**Activity**
Given the records below, would you repeat exactly the lines that begin at the one containing "rw [List.length_append, Nat.add_assoc, State.tokenWalk_append" and end at the one containing "claims := s.sched.claims.filter", inclusive?

Data under study START

theorem State.tokenWalk_marks {pre rest : List Nat} {i : Nat} {h : Header} {n : NodeRec} (hpre : ∀ j ∈ pre, s.TokenPasses ⟨die, va, j⟩)
    (hrec : s.nodeRec ⟨die, va, i⟩ = some (h, n)) (hcount : i < h.count) (hstate : n.state ≤ 1) :
    s.tokenWalk die va ((pre ++ i :: rest).length + 1) (pre ++ i :: rest) = (s.cancelNode ⟨die, va, i⟩ n, rest ++ n.succ) := by
  have hmark : i < h.count ∧ (n.state = 0 ∨ n.state = 1) := ⟨hcount, by omega⟩
  rw [List.length_append, Nat.add_assoc, State.tokenWalk_append _ hpre, State.tokenWalk]
  simp only [hrec, if_pos hmark]

end

theorem State.sched_unqueue (s : State) (r : NodeRef) : (s.unqueue r).sched = { s.sched with
    ready := s.sched.ready.filter fun e => e.ref != r
    claims := s.sched.claims.filter fun c => c.ref != r
    live := s.sched.live.filter (· != r) } := by
  rw [State.unqueue, State.sched_modSched, State.sched_unready]

/-- A node that is cancelled leaves the queue; where no node waits for its place, that is all. -/
theorem State.cancelNode_eq {s : State} (r : NodeRef) (n : NodeRec) (hqueued : ∀ x ∈ s.sched.ready, x.queued = true) :
    s.cancelNode r n = (s.putNodeState n 5 n.pending).unqueue r := by
  refine State.doWork_pull fun x hx _ => ?_
  rw [State.sched_unqueue] at hx
  exact hqueued x (List.mem_filter.mp hx).1

/-- The token has moved on to some nodes, if to any. -/
def State.putToken (s : State) (k : ErrToken) (front : List Nat) : State :=
  s.modSched fun q => { q with tokens := q.tokens.filter (· != k) ++ (if front.isEmpty then [] else [⟨k.die, k.graph, front⟩]) }

/-- The token goes on in the cycle after the present one, if to any node. -/
def State.moveToken (s : State) (r : NodeRef) (k : ErrToken) (front : List Nat) : State :=
  if front.isEmpty then s.putToken k front
  else (s.putToken k front).scheduleDom ⟨k.die, 0⟩ 1 .errorTokenStep (.node r none)

theorem State.moveToken_keeps {γ : Type} (g : State → γ) (hg : ∀ t o d ev arg, g (State.scheduleDom t o d ev arg) = g t) (s : State)
    (r : NodeRef) (k : ErrToken) (front : List Nat) : g (s.moveToken r k front) = g (s.putToken k front) := by
  rw [State.moveToken]
  split
  · rfl
  · exact hg ..

section
variable {s : State} {r : NodeRef} {x : Option (Nat × Nat)} {k : ErrToken} (harg : s.arg = .node r x)
  (htoken : s.sched.tokens.find? (fun t => t.die == r.die && t.graph == r.graph) = some k)
include harg htoken

theorem errorTokenStep_moves {t : State} {front : List Nat} (hwalk : s.tokenWalk k.die k.graph (k.front.length + 1) k.front = (t, front)) :
    exec .errorTokenStep s = .next (t.moveToken r k front) := by
  simp only [exec_errorTokenStep_eq, execErrorTokenStep, harg, htoken, hwalk]
  rfl

/-- A token that has nowhere to go is gone. -/
theorem errorTokenStep_ends (hpassed : ∀ i ∈ k.front, s.TokenPasses ⟨k.die, k.graph, i⟩) :
    ∃ t, exec .errorTokenStep s = .next t ∧ t.mem = s.mem ∧ t.cores = s.cores ∧ k ∉ t.sched.tokens :=
  ⟨_, errorTokenStep_moves harg htoken (State.tokenWalk_ends hpassed), rfl, rfl, by simp [State.moveToken, State.putToken, State.modSched]⟩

Data under study END

**Expected output**
  rw [List.length_append, Nat.add_assoc, State.tokenWalk_append _ hpre, State.tokenWalk]
  simp only [hrec, if_pos hmark]

end

theorem State.sched_unqueue (s : State) (r : NodeRef) : (s.unqueue r).sched = { s.sched with
    ready := s.sched.ready.filter fun e => e.ref != r
    claims := s.sched.claims.filter fun c => c.ref != r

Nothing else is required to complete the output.